ETFs are a good option for investors who want to diversify their portfolio but don’t really know how and what to invest in. Although mutual funds are a good diversification choice, ETFs bring some unique advantages to the table, which make them doubly attractive.
How ETFs Work:
Understanding how ETFs work can help us comprehend some of the main advantages they offer. ETFs are Exchange Traded Funds that follow a specific index. For example, the OIH is an ETF that follows the OSX Oil index, and gains value when the OSX moves up. With an ETF, you get a readymade, well diversified portfolio in one simple purchase transaction. Remember, an ETF will match the index it is based on but is not designed to stupendously out perform the sector it is tracking.
ETFs vs MFs
1.ETFs, as we now know, follow a certain index. This is why they don’t need to be managed by expert fund managers, which in turn lowers the costs. This cost benefit is passed on to you in the form of lower fees and charges. A mutual fund will typically charge you higher fund management fees and other charges, which may significantly increase if the fund is an actively managed one.
2.ETFs trade in the open market during trading hours. This gives you a wider window of opportunity to take quick advantage of spikes and drops in the market. Simple, non-complex transactions allow you to complete trades within the shortest possible time.
3.Your tax liability is lower with an ETF when compared to investment in a mutual fund. In a mutual fund, trades occur often and the tax liability accrued is substantial during periods of massive sales. These costs are passed on to the share holders of the fund on an ongoing basis. With an ETF, you need to pay capital gains tax only when you sell the fund.
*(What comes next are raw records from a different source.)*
-- ==== Sys2Proof/Machine/Scalar.lean ====
section
/-! DEFINITION. The scalar operations of slots 0 and 1 and the address-generator operations of slot 1 (04 R130, R131). -/
namespace Sys2Proof.Machine

/-- An operation that writes one g register with a value computed from the core before the bundle. -/
def gOp (op : Nat) (gd : BitVec 5) (illegal : Bool) (f : Core → Dword) : State → Nat → SlotOp := fun s n =>
  let c := s.core n
  { op := op, illegal := illegal, dests := [.g (physG c.rotG gd)],
    act := fun t => t.modCore n (fun d => d.setG (physG c.rotG gd) (f c)) }

/-- An operation that writes one predicate with a value computed from the core before the bundle. -/
def pOp (op : Nat) (pd : BitVec 3) (f : Core → Bool) : State → Nat → SlotOp := fun s n =>
  let c := s.core n
  { op := op, dests := [.p pd.toNat], act := fun t => t.modCore n (fun d => d.setP pd (f c)) }

/-- An operation that does nothing. -/
def nopOp : State → Nat → SlotOp := fun _ _ => { op := 0 }

/-- The signed order of 64-bit values. -/
def sLt (a b : Dword) : Bool := decide (a.toInt < b.toInt)

/-- The twelve-bit immediate, sign-extended. -/
def imm64 (i : BitVec 12) : Dword := i.signExtend 64

/-- NOP in any slot (R126). -/
def execNop (o : Slot) (k : Fin 4) (s : State) : Host.Outcome State Fault Refusal :=
  done (s.issueOp o k.val nopOp)

/-- The operation of ADD: gd := ga + gb (R130). -/
def opAdd (gd ga gb : BitVec 5) : State → Nat → SlotOp := gOp 0x10 gd false (fun c => c.gr ga + c.gr gb)

/-- ADD. -/
def execAdd (o : Slot) (k : Fin 2) (gd ga gb : BitVec 5) (s : State) : Host.Outcome State Fault Refusal :=
  done (s.issueOp o k.val (opAdd gd ga gb))

/-- The operation of SUB: gd := ga - gb (R130). -/
def opSub (gd ga gb : BitVec 5) : State → Nat → SlotOp := gOp 0x11 gd false (fun c => c.gr ga - c.gr gb)

/-- SUB. -/
def execSub (o : Slot) (k : Fin 2) (gd ga gb : BitVec 5) (s : State) : Host.Outcome State Fault Refusal :=
  done (s.issueOp o k.val (opSub gd ga gb))

/-- The operation of AND: bitwise and (R130). -/
def opAnd (gd ga gb : BitVec 5) : State → Nat → SlotOp := gOp 0x12 gd false (fun c => c.gr ga &&& c.gr gb)

/-- AND. -/
def execAnd (o : Slot) (k : Fin 2) (gd ga gb : BitVec 5) (s : State) : Host.Outcome State Fault Refusal :=
  done (s.issueOp o k.val (opAnd gd ga gb))

/-- The operation of OR: bitwise or (R130). -/
def opOr (gd ga gb : BitVec 5) : State → Nat → SlotOp := gOp 0x13 gd false (fun c => c.gr ga ||| c.gr gb)

/-- OR. -/
def execOr (o : Slot) (k : Fin 2) (gd ga gb : BitVec 5) (s : State) : Host.Outcome State Fault Refusal :=
  done (s.issueOp o k.val (opOr gd ga gb))

/-- The operation of XOR: bitwise exclusive or (R130). -/
def opXor (gd ga gb : BitVec 5) : State → Nat → SlotOp := gOp 0x14 gd false (fun c => c.gr ga ^^^ c.gr gb)

/-- XOR. -/
def execXor (o : Slot) (k : Fin 2) (gd ga gb : BitVec 5) (s : State) : Host.Outcome State Fault Refusal :=
  done (s.issueOp o k.val (opXor gd ga gb))

/-- The operation of SHL: gd := ga << gb[5:0] (R130). -/
def opShl (gd ga gb : BitVec 5) : State → Nat → SlotOp := gOp 0x15 gd false (fun c => c.gr ga <<< ((c.gr gb).toNat % 64))

/-- SHL. -/
def execShl (o : Slot) (k : Fin 2) (gd ga gb : BitVec 5) (s : State) : Host.Outcome State Fault Refusal :=
  done (s.issueOp o k.val (opShl gd ga gb))

/-- The operation of SHR: logical shift right by gb[5:0] (R130). -/
def opShr (gd ga gb : BitVec 5) : State → Nat → SlotOp := gOp 0x16 gd false (fun c => c.gr ga >>> ((c.gr gb).toNat % 64))

/-- SHR. -/
def execShr (o : Slot) (k : Fin 2) (gd ga gb : BitVec 5) (s : State) : Host.Outcome State Fault Refusal :=
  done (s.issueOp o k.val (opShr gd ga gb))

/-- The operation of SHA: arithmetic shift right by gb[5:0] (R130). -/
def opSha (gd ga gb : BitVec 5) : State → Nat → SlotOp := gOp 0x17 gd false (fun c => (c.gr ga).sshiftRight ((c.gr gb).toNat % 64))

/-- SHA. -/
def execSha (o : Slot) (k : Fin 2) (gd ga gb : BitVec 5) (s : State) : Host.Outcome State Fault Refusal :=
  done (s.issueOp o k.val (opSha gd ga gb))

/-- The operation of MUL: the low 64 bits of ga * gb (R130). -/
def opMul (gd ga gb : BitVec 5) : State → Nat → SlotOp := gOp 0x18 gd false (fun c => c.gr ga * c.gr gb)

/-- MUL. -/
def execMul (o : Slot) (k : Fin 2) (gd ga gb : BitVec 5) (s : State) : Host.Outcome State Fault Refusal :=
  done (s.issueOp o k.val (opMul gd ga gb))

/-- The operation of MIN: signed minimum (R130). -/
def opSmin (gd ga gb : BitVec 5) : State → Nat → SlotOp := gOp 0x19 gd false (fun c => if sLt (c.gr gb) (c.gr ga) then c.gr gb else c.gr ga)

/-- MIN. -/
def execSmin (o : Slot) (k : Fin 2) (gd ga gb : BitVec 5) (s : State) : Host.Outcome State Fault Refusal :=
  done (s.issueOp o k.val (opSmin gd ga gb))

/-- The operation of MAX: signed maximum (R130). -/
def opSmax (gd ga gb : BitVec 5) : State → Nat → SlotOp := gOp 0x1A gd false (fun c => if sLt (c.gr ga) (c.gr gb) then c.gr gb else c.gr ga)

/-- MAX. -/
def execSmax (o : Slot) (k : Fin 2) (gd ga gb : BitVec 5) (s : State) : Host.Outcome State Fault Refusal :=
  done (s.issueOp o k.val (opSmax gd ga gb))

/-- The operation of CMPLT: pd := ga < gb, signed (R130). -/
def opCmplt (pd : BitVec 3) (ga gb : BitVec 5) : State → Nat → SlotOp := pOp 0x1B pd (fun c => sLt (c.gr ga) (c.gr gb))

/-- CMPLT. -/
def execCmplt (o : Slot) (k : Fin 2) (pd : BitVec 3) (ga gb : BitVec 5) (s : State) : Host.Outcome State Fault Refusal :=
  done (s.issueOp o k.val (opCmplt pd ga gb))

/-- The operation of CMPLTU: pd := ga < gb, unsigned (R130). -/
def opCmpltu (pd : BitVec 3) (ga gb : BitVec 5) : State → Nat → SlotOp := pOp 0x1C pd (fun c => decide ((c.gr ga).toNat < (c.gr gb).toNat))

/-- CMPLTU. -/
def execCmpltu (o : Slot) (k : Fin 2) (pd : BitVec 3) (ga gb : BitVec 5) (s : State) : Host.Outcome State Fault Refusal :=
  done (s.issueOp o k.val (opCmpltu pd ga gb))

/-- The operation of CMPEQ: pd := ga = gb (R130). -/
def opCmpeq (pd : BitVec 3) (ga gb : BitVec 5) : State → Nat → SlotOp := pOp 0x1D pd (fun c => decide (c.gr ga = c.gr gb))

/-- CMPEQ. -/
def execCmpeq (o : Slot) (k : Fin 2) (pd : BitVec 3) (ga gb : BitVec 5) (s : State) : Host.Outcome State Fault Refusal :=
  done (s.issueOp o k.val (opCmpeq pd ga gb))

/-- The operation of PLOG: pd := TT[2 * p[pa] + p[pb]] (R130). -/
def opPlog (pd pa pb : BitVec 3) (tt : BitVec 4) : State → Nat → SlotOp :=
  pOp 0x1E pd (fun c => tt.getLsbD (2 * b2n (c.pr pa) + b2n (c.pr pb)))

/-- PLOG. -/
def execPlog (o : Slot) (k : Fin 2) (pd pa pb : BitVec 3) (tt : BitVec 4) (s : State) : Host.Outcome State Fault Refusal :=
  done (s.issueOp o k.val (opPlog pd pa pb tt))

/-- Bits [11:6] of a shift immediate must be 0 (R130, R128). -/
def shiftImm (i : BitVec 12) : Bool := decide (64 ≤ i.toNat)

/-- The operation of ADDI: gd := ga + imm12 (R130). -/
def opAddi (gd ga : BitVec 5) (imm : BitVec 12) : State → Nat → SlotOp := gOp 0x20 gd false (fun c => c.gr ga + imm64 imm)

/-- ADDI. -/
def execAddi (o : Slot) (k : Fin 2) (gd ga : BitVec 5) (imm : BitVec 12) (s : State) : Host.Outcome State Fault Refusal :=
  done (s.issueOp o k.val (opAddi gd ga imm))

/-- The operation of ANDI: gd := ga and imm12 (R130). -/
def opAndi (gd ga : BitVec 5) (imm : BitVec 12) : State → Nat → SlotOp := gOp 0x21 gd false (fun c => c.gr ga &&& imm64 imm)

/-- ANDI. -/
def execAndi (o : Slot) (k : Fin 2) (gd ga : BitVec 5) (imm : BitVec 12) (s : State) : Host.Outcome State Fault Refusal :=
  done (s.issueOp o k.val (opAndi gd ga imm))

/-- The operation of ORI: gd := ga or imm12 (R130). -/
def opOri (gd ga : BitVec 5) (imm : BitVec 12) : State → Nat → SlotOp := gOp 0x22 gd false (fun c => c.gr ga ||| imm64 imm)

/-- ORI. -/
def execOri (o : Slot) (k : Fin 2) (gd ga : BitVec 5) (imm : BitVec 12) (s : State) : Host.Outcome State Fault Refusal :=
  done (s.issueOp o k.val (opOri gd ga imm))

/-- The operation of XORI: gd := ga xor imm12 (R130). -/
def opXori (gd ga : BitVec 5) (imm : BitVec 12) : State → Nat → SlotOp := gOp 0x23 gd false (fun c => c.gr ga ^^^ imm64 imm)

/-- XORI. -/
def execXori (o : Slot) (k : Fin 2) (gd ga : BitVec 5) (imm : BitVec 12) (s : State) : Host.Outcome State Fault Refusal :=
  done (s.issueOp o k.val (opXori gd ga imm))

/-- The operation of SHLI: gd := ga << imm12[5:0] (R130). -/
def opShli (gd ga : BitVec 5) (imm : BitVec 12) : State → Nat → SlotOp := gOp 0x24 gd (shiftImm imm) (fun c => c.gr ga <<< (imm.toNat % 64))

/-- SHLI. -/
def execShli (o : Slot) (k : Fin 2) (gd ga : BitVec 5) (imm : BitVec 12) (s : State) : Host.Outcome State Fault Refusal :=
  done (s.issueOp o k.val (opShli gd ga imm))

/-- The operation of SHRI: logical shift right by imm12[5:0] (R130). -/
def opShri (gd ga : BitVec 5) (imm : BitVec 12) : State → Nat → SlotOp := gOp 0x25 gd (shiftImm imm) (fun c => c.gr ga >>> (imm.toNat % 64))

/-- SHRI. -/
def execShri (o : Slot) (k : Fin 2) (gd ga : BitVec 5) (imm : BitVec 12) (s : State) : Host.Outcome State Fault Refusal :=
  done (s.issueOp o k.val (opShri gd ga imm))

/-- The operation of SHAI: arithmetic shift right by imm12[5:0] (R130). -/
def opShai (gd ga : BitVec 5) (imm : BitVec 12) : State → Nat → SlotOp := gOp 0x26 gd (shiftImm imm) (fun c => (c.gr ga).sshiftRight (imm.toNat % 64))

/-- SHAI. -/
def execShai (o : Slot) (k : Fin 2) (gd ga : BitVec 5) (imm : BitVec 12) (s : State) : Host.Outcome State Fault Refusal :=
  done (s.issueOp o k.val (opShai gd ga imm))

/-- The operation of CMPLTI: pd := ga < imm12, signed (R130). -/
def opCmplti (pd : BitVec 3) (ga : BitVec 5) (imm : BitVec 12) : State → Nat → SlotOp := pOp 0x27 pd (fun c => sLt (c.gr ga) (imm64 imm))

/-- CMPLTI. -/
def execCmplti (o : Slot) (k : Fin 2) (pd : BitVec 3) (ga : BitVec 5) (imm : BitVec 12) (s : State) : Host.Outcome State Fault Refusal :=
  done (s.issueOp o k.val (opCmplti pd ga imm))

/-- The operation of CMPEQI: pd := ga = imm12 (R130). -/
def opCmpeqi (pd : BitVec 3) (ga : BitVec 5) (imm : BitVec 12) : State → Nat → SlotOp := pOp 0x28 pd (fun c => decide (c.gr ga = imm64 imm))

/-- CMPEQI. -/
def execCmpeqi (o : Slot) (k : Fin 2) (pd : BitVec 3) (ga : BitVec 5) (imm : BitVec 12) (s : State) : Host.Outcome State Fault Refusal :=
  done (s.issueOp o k.val (opCmpeqi pd ga imm))

/-- The operation of MOVI: gd := sext(imm17) (R130). -/
def opMovi (gd : BitVec 5) (imm : BitVec 17) : State → Nat → SlotOp := gOp 0x29 gd false (fun _ => imm.signExtend 64)

/-- MOVI. -/
def execMovi (o : Slot) (k : Fin 2) (gd : BitVec 5) (imm : BitVec 17) (s : State) : Host.Outcome State Fault Refusal :=
  done (s.issueOp o k.val (opMovi gd imm))

/-- The operation of SHLOR: gd := (gd << 16) or imm17[15:0], with imm17[16] = 0 (R130). -/
def opShlor (gd : BitVec 5) (imm : BitVec 17) : State → Nat → SlotOp :=
  gOp 0x2A gd (imm.getLsbD 16) (fun c => (c.gr gd <<< 16) ||| (imm.setWidth 16).setWidth 64)

/-- SHLOR. -/
def execShlor (o : Slot) (k : Fin 2) (gd : BitVec 5) (imm : BitVec 17) (s : State) : Host.Outcome State Fault Refusal :=
  done (s.issueOp o k.val (opShlor gd imm))

/-! Generator operations (R131) -/

/-- g[ga] + sext(imm12), the value that the generator operations set. -/
def genVal (c : Core) (ga : BitVec 5) (imm : BitVec 12) : Dword := c.gr ga + imm64 imm

/-- The operation of SETA: a_n := g[ga] + sext(imm12). -/
def opSeta (n : BitVec 3) (ga : BitVec 5) (imm : BitVec 12) : State → Nat → SlotOp := fun s k =>
  let c := s.core k
  { op := 0x30, dests := [.a n.toNat], act := fun t => t.modCore k (fun d => d.setA n (genVal c ga imm)) }

/-- SETA. -/
def execSeta (o : Slot) (n : BitVec 3) (ga : BitVec 5) (imm : BitVec 12) (s : State) : Host.Outcome State Fault Refusal :=
  done (s.issueOp o 1 (opSeta n ga imm))

/-- The operation of SETM: m_n := (g[ga] + sext(imm12))[31:0]. -/
def opSetm (n : BitVec 3) (ga : BitVec 5) (imm : BitVec 12) : State → Nat → SlotOp := fun s k =>
  let c := s.core k
  { op := 0x31, dests := [.m n.toNat], act := fun t => t.modCore k (fun d => d.setM n ((genVal c ga imm).setWidth 32)) }

/-- SETM. -/
def execSetm (o : Slot) (n : BitVec 3) (ga : BitVec 5) (imm : BitVec 12) (s : State) : Host.Outcome State Fault Refusal :=
  done (s.issueOp o 1 (opSetm n ga imm))

/-- The operation of SETB: base_n := (g[ga] + sext(imm12))[55:0]. -/
def opSetb (n : BitVec 3) (ga : BitVec 5) (imm : BitVec 12) : State → Nat → SlotOp := fun s k =>
  let c := s.core k
  { op := 0x32, dests := [.base n.toNat], act := fun t => t.modCore k (fun d => d.setBase n ((genVal c ga imm).setWidth 56)) }

/-- SETB. -/
def execSetb (o : Slot) (n : BitVec 3) (ga : BitVec 5) (imm : BitVec 12) (s : State) : Host.Outcome State Fault Refusal :=
  done (s.issueOp o 1 (opSetb n ga imm))

/-- The operation of SETL: len_n := g[ga] + sext(imm12); 0 or above 2^20 is an AGU fault. -/
def opSetl (n : BitVec 3) (ga : BitVec 5) (imm : BitVec 12) : State → Nat → SlotOp := fun s k =>
  let c := s.core k
  let v := genVal c ga imm
  { op := 0x33, dests := [.len n.toNat], fault := if v = 0 ∨ 2 ^ 20 < v.toNat then some .agu else none,
    act := fun t => t.modCore k (fun d => d.setLen n (v.setWidth 21)) }

/-- SETL. -/
def execSetl (o : Slot) (n : BitVec 3) (ga : BitVec 5) (imm : BitVec 12) (s : State) : Host.Outcome State Fault Refusal :=
  done (s.issueOp o 1 (opSetl n ga imm))

/-- The operation of SETMD: mode_n := imm12[0]; the register field and imm12[11:1] are 0. -/
def opSetmd (n : BitVec 3) (ga : BitVec 5) (imm : BitVec 12) : State → Nat → SlotOp := fun _ k =>
  { op := 0x34, illegal := decide (ga ≠ 0) || decide (1 < imm.toNat), dests := [.mode n.toNat],
    act := fun t => t.modCore k (fun d => { d with mode := BitVec.ofNat 8 (setBits d.mode.toNat n.toNat 1 (imm.toNat % 2)) }) }

/-- SETMD. -/
def execSetmd (o : Slot) (n : BitVec 3) (ga : BitVec 5) (imm : BitVec 12) (s : State) : Host.Outcome State Fault Refusal :=
  done (s.issueOp o 1 (opSetmd n ga imm))

/-- The operation of GETA: g[register field] := a_n. GETA does not use imm12, so a nonzero one is illegal (R128). -/
def opGeta (n : BitVec 3) (gd : BitVec 5) (imm : BitVec 12) : State → Nat → SlotOp :=
  gOp 0x35 gd (decide (imm ≠ 0)) (fun c => c.ar n)

/-- GETA. -/
def execGeta (o : Slot) (n : BitVec 3) (gd : BitVec 5) (imm : BitVec 12) (s : State) : Host.Outcome State Fault Refusal :=
  done (s.issueOp o 1 (opGeta n gd imm))

end Sys2Proof.Machine
end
4.The ETF is a more transparent investment vehicle than a mutual fund. The ETF designers typically post list of assets everyday, which gives you an opportunity to keep track of exactly where your hard earned money is going. If you don’t like the investment strategy, simply pull out with one simple transaction.
5.Many stock-like trading options such as shorting, call and put options are possible with ETFs but not with mutual funds. These allow the ETF investor to get the most out of his investment by using his judgment and knowledge of the market’s volatility to manipulate his holdings. This range of flexibility is impossible with a mutual fund investment.